#!/usr/bin/env bash
# =============================================================================
# gardener-run.sh — Cron wrapper: gardener execution via Claude + formula
#
# Runs 4x/day (or on-demand). Guards against concurrent runs and low memory.
# Creates a tmux session with Claude (sonnet) reading formulas/run-gardener.toml.
# No action issues — the gardener is a nervous system component, not work (AD-001).
#
# Usage:
#   gardener-run.sh [projects/disinto.toml]   # project config (default: disinto)
#
# Cron: 0 0,6,12,18 * * * cd /home/debian/dark-factory && bash gardener/gardener-run.sh projects/disinto.toml
# =============================================================================
set -euo pipefail

SCRIPT_DIR="$(cd "$(dirname "$0")" && pwd)"
FACTORY_ROOT="$(dirname "$SCRIPT_DIR")"

# Accept project config from argument; default to disinto
export PROJECT_TOML="${1:-$FACTORY_ROOT/projects/disinto.toml}"
# shellcheck source=../lib/env.sh
source "$FACTORY_ROOT/lib/env.sh"
# shellcheck source=../lib/agent-session.sh
source "$FACTORY_ROOT/lib/agent-session.sh"
# shellcheck source=../lib/formula-session.sh
source "$FACTORY_ROOT/lib/formula-session.sh"
# shellcheck source=../lib/ci-helpers.sh
source "$FACTORY_ROOT/lib/ci-helpers.sh"

LOG_FILE="$SCRIPT_DIR/gardener.log"
# shellcheck disable=SC2034  # consumed by run_formula_and_monitor
SESSION_NAME="gardener-${PROJECT_NAME}"
PHASE_FILE="/tmp/gardener-session-${PROJECT_NAME}.phase"

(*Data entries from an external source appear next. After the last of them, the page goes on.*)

-- ==== Sys2Proof/Machine/Core.lean ====
section
/-! DEFINITION. The machine behind the host's interface. -/

def Sys2Proof.core : Host.Core :=
  { State := Sys2Proof.Machine.State, Fault := Sys2Proof.Machine.Fault,
    Refusal := Sys2Proof.Machine.Refusal, step := Sys2Proof.Machine.step,
    reset := Sys2Proof.Machine.State.reset }
end

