/-- DEMAND (R60, R61): NOT_LIVE for a FREE or RETIRING record; else DONE, the backlog set, the watermark
following it up, and the eligibility judged. -/
def Obligations.Demand : Prop :=
  ∀ (s : State) (tag : BitVec 4) (h n : Nat), s.MediumReady tag (.demand h n) →
    (s.record h = none ∨ (∃ r, s.record h = some r ∧ r.living = false) →
      ∃ t, exec .demand s = .next t ∧ EndsMedium s t tag .notLive []) ∧
    (∀ r, s.record h = some r → r.living = true →
      let u : Record := { r with backlog := n, highest := max r.highest n }
      ∃ t, exec .demand s = .next t ∧ EndsMedium s t tag (.done none) [.records, .lists, .skip] ∧
        OneRecord s t h (some u) ∧ Judged s t r.cls h u.eligible)

/-- RESYNC (R136 to R138): every ISSUED ticket is returned without charge in ascending number, tickets held
become 0, RETIRING records become FREE with a RETIRED notice of cause RESYNC each in ascending handle
order, the hold counter becomes 0 and the engine state RUNNING; the answer carries the tickets returned. -/
def Obligations.Resync : Prop :=
  ∀ (s : State) (tag : BitVec 4), s.MediumReady tag .resync →
    let out := (List.range 24).filter fun n => (s.ticket n).issue.isSome
    ∃ t, exec .resync s = .next t ∧
      MediumAnswered { s with medium := { s.medium with engine := .running } } t tag
        (.resynced out.length) ∧
      TableReleased s t ∧
      UnchangedExcept [.medium, .arbiter, .records, .tickets, .pool, .gov, .notices] s t ∧
      (∀ n, t.ticket n = ⟨(s.ticket n).seq, none⟩) ∧ t.pool = s.pool ++ out ∧
      (∀ h, t.record h = (s.record h).bind fun r =>
        if r.living then some { r with held := 0 } else none) ∧
      t.gov = { s.gov with hold := 0 } ∧
      NoticesMade s t ((List.range 640).filterMap fun h => (s.record h).bind fun r =>
        if r.living then none else some (.retired h r.address r.label r.consumed .resync))

/-! ### Timers -/

/-- TICKET_DUE at its moment (R130): with a ticket due the Ticket Timer asks for a transaction, unless it has
one asked for or granted. With no ticket ISSUED there is no such event, and the state is left as it is
(the model's choice, log entry 2). Before its moment the command stands as TimedCommandsReachTheirEvent
says (log entry 3). -/
def Obligations.TicketDue : Prop :=
  ∀ s : State, s.inReset = false →
    ((∀ n, (s.ticket n).issue = none) → exec .ticketDue s = .next s) ∧
    (∀ n i, (s.ticket n).issue = some i → i.left ≤ 0 →
      (s.timerAsked = true → exec .ticketDue s = .next s) ∧
      (s.timerAsked = false → ∃ t, exec .ticketDue s = .next t ∧ t.timerAsked = true ∧
        TableAsked s t .ticketTimer ∧ UnchangedExcept [.timerAsked, .arbiter] s t)) ∧
    (∀ n i, (s.ticket n).issue = some i →
      (∀ m j, (s.ticket m).issue = some j → i.left ≤ j.left) →
      s.deadlineLeft = some i.left.toNat)

/-- EXPIRY (R131, R132, R85): with no ticket due the transaction ends without a change; else the due ticket
of the earliest deadline, the lowest-numbered among equals, is returned, its holder charged the airtime
limit with tickets held lowered, and an EXPIRED notice made; the last ticket of a RETIRING record ends its
drain with a RETIRED notice behind it. The Timer asks again exactly when a ticket is still due (R130). -/
def Obligations.Expiry : Prop :=
  ∀ s : State, s.inReset = false → s.arbiter.holder = some .ticketTimer → s.timerAsked = true →
    ((∀ n i, (s.ticket n).issue = some i → 0 < i.left) → ∃ t, exec .expiry s = .next t ∧
      t.timerAsked = false ∧ TableReleased s t ∧ UnchangedExcept [.timerAsked, .arbiter] s t) ∧
    (∀ n i r, (s.ticket n).issue = some i → i.left ≤ 0 →
      (∀ m j, (s.ticket m).issue = some j → i.left < j.left ∨ i.left = j.left ∧ n ≤ m) →
      s.record i.holder = some r →
      ∃ t, exec .expiry s = .next t ∧ TableReleased s t ∧
        UnchangedExcept [.timerAsked, .arbiter, .tickets, .pool, .records, .gov, .notices] s t ∧
        OneTicket s t n ⟨(s.ticket n).seq, none⟩ ∧ t.pool = s.pool ++ [n] ∧
        UsageCounted s t i.limit r.cls ∧
        (t.timerAsked = true ↔ ∃ m j, m ≠ n ∧ (s.ticket m).issue = some j ∧ j.left ≤ 0) ∧
        (r.living = true ∨ 1 < r.held →
          OneRecord s t i.holder (some { r.debited i.limit with held := r.held - 1 }) ∧
          NoticesMade s t [.expired i.holder r.label n i.limit]) ∧
        (∀ cause, r.state = .retiring cause → r.held = 1 →
          OneRecord s t i.holder none ∧
          NoticesMade s t [.expired i.holder r.label n i.limit,
            .retired i.holder r.address r.label (min 4294967295 (r.consumed + i.limit))
              (if cause = .host then .host else .aged)]))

# shellcheck disable=SC2034  # read by monitor_phase_loop in lib/agent-session.sh
PHASE_POLL_INTERVAL=15

SCRATCH_FILE="/tmp/gardener-${PROJECT_NAME}-scratch.md"
RESULT_FILE="/tmp/gardener-result-${PROJECT_NAME}.txt"
GARDENER_PR_FILE="/tmp/gardener-pr-${PROJECT_NAME}.txt"

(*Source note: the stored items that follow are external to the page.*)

/-- Settles O43: the class item is judged as a removal from the old list, the other items at the end; a record
that keeps its class is judged where it stands, and one that moves is judged from outside its new list. -/
theorem amend : Obligations.Amend := by
  refine ⟨fun s h a ready => ⟨fun dead => ?_, fun r c own living item moves full => ?_,
    fun r own living stays => ?_⟩, fun s h a r c ready own living item moves room out => ?_⟩
  · rw [execAmend_ready ready, State.amended_notLive dead]
    exact ⟨_, rfl, .of_frame (.refl _ s) _⟩
  · have refused : s.classItemFull r a.cls = true := by simp [State.classItemFull, item, moves, full]
    rw [execAmend_ready ready, State.amended_full own living refused]
    exact ⟨_, rfl, .of_frame (.refl _ s) _⟩
  · intro initial u
    have after : r.amended s.settings a = u := by
      rw [Record.amended_stays stays]
      exact Record.amendItems_eq living _ a
    have judged := State.applyAmendment_judged (a := a) own
    have one := OneRecord.applyAmendment own a
    rw [State.changeClassBy_stays own stays, Amendment.getD_cls stays, after] at judged
    rw [after] at one
    rw [execAmend_ready ready, State.amended_applied own living (State.classItemFull_stays stays)]
    exact ⟨_, rfl, .of_frame (s.applyAmendment_frame h a) _, one.of_records (by simp),
      judged.of_lists (by simp) (by simp)⟩
  · intro cap initial low u
    have after : r.amended s.settings a = u := by
      rw [Record.amended_moves item moves, Record.clip_eq]
      exact Record.amendItems_eq (r := { r with cls := c, balance := min r.balance cap, lowest := low })
        living _ a
    obtain ⟨leaves, joins, others, skip⟩ := State.applyAmendment_moves own item moves out
    have one := OneRecord.applyAmendment own a
    rw [after] at joins one
    rw [execAmend_ready ready, State.amended_applied own living
      (item ▸ State.classItemFull_eq_false.2 (.inr room))]
    have lists := State.endHost_lists (s.applyAmendment h a) .done
    exact ⟨_, rfl, .of_frame (s.applyAmendment_frame h a) _, one.of_records (by simp),
      by rw [lists, leaves], by rw [lists, joins], fun d other apart => by rw [lists, others d other apart],
      (State.endHost_skip _ _).trans skip⟩

/-! ### RETIRE (O44) -/

theorem State.retire_frame (s : State) (h : Nat) (cause : DrainCause) :
    UnchangedExcept [.records, .lists, .skip] s (s.retire h cause) :=
  .of_parts fun p => by cases p <;> simp [Part.Same]

section
variable {s : State} {h : Nat}

theorem execRetire_ready (ready : s.HostReady (.retire h)) :
    exec .retire s = .next ((s.retired h).1.endHost (s.retired h).2) :=
  State.inHostTransaction_ready ready _

variable {r : Record} (own : s.record h = some r)
include own

theorem State.retire_judged (cause : DrainCause) : Judged s (s.retire h cause) r.cls h false :=
  (s.unlist_judged r.cls h).of_lists (by simp [State.retire, own]) (by simp [State.retire, own])

theorem State.retired_retiring (dead : r.living = false) : s.retired h = (s, .alreadyRetiring r.held) := by
  simp [State.retired, own, dead]

theorem State.retired_freed (living : r.living = true) (empty : r.held = 0) :
    s.retired h = (s.retire h .host, .freed h r.address r.label r.consumed) := by
  simp [State.retired, own, living, empty]

theorem State.retired_draining (living : r.living = true) (holds : 0 < r.held) :
    s.retired h = (s.retire h .host, .draining h r.held) := by
  simp [State.retired, own, living, Nat.ne_of_gt holds]

end

/-- Settles O44: the retirement is one work; the tickets held decide what it leaves and what is answered. -/
theorem retire : Obligations.Retire := by
  intro s h ready
  refine ⟨fun free => ?_, fun r own dead => ?_, fun r own living empty => ?_, fun r own living holds => ?_⟩
  · have refused : s.retired h = (s, .notLive) := by rw [State.retired, free]
    rw [execRetire_ready ready, refused]
    exact ⟨_, rfl, .of_frame (.refl _ s) _⟩
  · rw [execRetire_ready ready, State.retired_retiring own dead]
    exact ⟨_, rfl, .of_frame (.refl _ s) _⟩
  · have one := OneRecord.retire own .host
    rw [Record.retired, if_pos empty] at one
    rw [execRetire_ready ready, State.retired_freed own living empty]
    exact ⟨_, rfl, .of_frame (s.retire_frame h .host) _, one.of_records (State.endHost_records _ _),
      (State.retire_judged own .host).of_lists (State.endHost_lists _ _) (State.endHost_skip _ _)⟩
  · have one := OneRecord.retire own .host
    rw [Record.retired, if_neg (Nat.ne_of_gt holds)] at one
    rw [execRetire_ready ready, State.retired_draining own living holds]
    exact ⟨_, rfl, .of_frame (s.retire_frame h .host) _, one.of_records (State.endHost_records _ _),
      (State.retire_judged own .host).of_lists (State.endHost_lists _ _) (State.endHost_skip _ _)⟩

/-! ### SET_CLASS (O48) -/

/-- SET_CLASS writes the class settings and no other group (R35). -/
theorem State.settings_applyClass (s : State) (c : Cls) (i : ClassItems) :
    (s.applyClass c i).settings = { s.settings with classes := (s.applyClass c i).settings.classes } := by
  rw [State.applyClass]
  split <;> rfl

section
variable {s : State} {c : Cls} {i : ClassItems}

theorem execSetClass_ready (ready : s.HostReady (.setClass c i)) :
    exec .setClass s = .next ((s.classSet c i).1.endHost (s.classSet c i).2) :=
  State.inHostTransaction_ready ready _

theorem State.classSet_inUse {n : Nat} (item : i.capacity = some n) (below : n < s.occupancy c) :
    s.classSet c i = (s, .inUse (s.occupancy c)) := by
  simp [State.classSet, ClassItems.apply, item, below]

theorem State.classSet_applied (room : ∀ n, i.capacity = some n → s.occupancy c ≤ n) :
    s.classSet c i = (s.applyClass c i, .done) := by
  cases item : i.capacity with
  | none => simp [State.classSet, item]
  | some n => simp [State.classSet, ClassItems.apply, item, Nat.not_lt.2 (room n item)]

end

# Merge-through state (used by _gardener_on_phase_change callback)
_GARDENER_PR=""
_GARDENER_MERGE_START=0
_GARDENER_MERGE_TIMEOUT=1800  # 30 min
_GARDENER_CI_FIX_COUNT=0
_GARDENER_REVIEW_ROUND=0
_GARDENER_CRASH_COUNT=0

log() { echo "[$(date -u +%Y-%m-%dT%H:%M:%S)Z] $*" >> "$LOG_FILE"; }

# ── Guards ────────────────────────────────────────────────────────────────
acquire_cron_lock "/tmp/gardener-run.lock"
check_memory 2000

log "--- Gardener run start ---"

# ── Consume escalation replies ────────────────────────────────────────────
consume_escalation_reply "gardener"

# ── Load formula + context ───────────────────────────────────────────────
load_formula "$FACTORY_ROOT/formulas/run-gardener.toml"
build_context_block AGENTS.md

# ── Read scratch file (compaction survival) ───────────────────────────────
SCRATCH_CONTEXT=$(read_scratch_context "$SCRATCH_FILE")
SCRATCH_INSTRUCTION=$(build_scratch_instruction "$SCRATCH_FILE")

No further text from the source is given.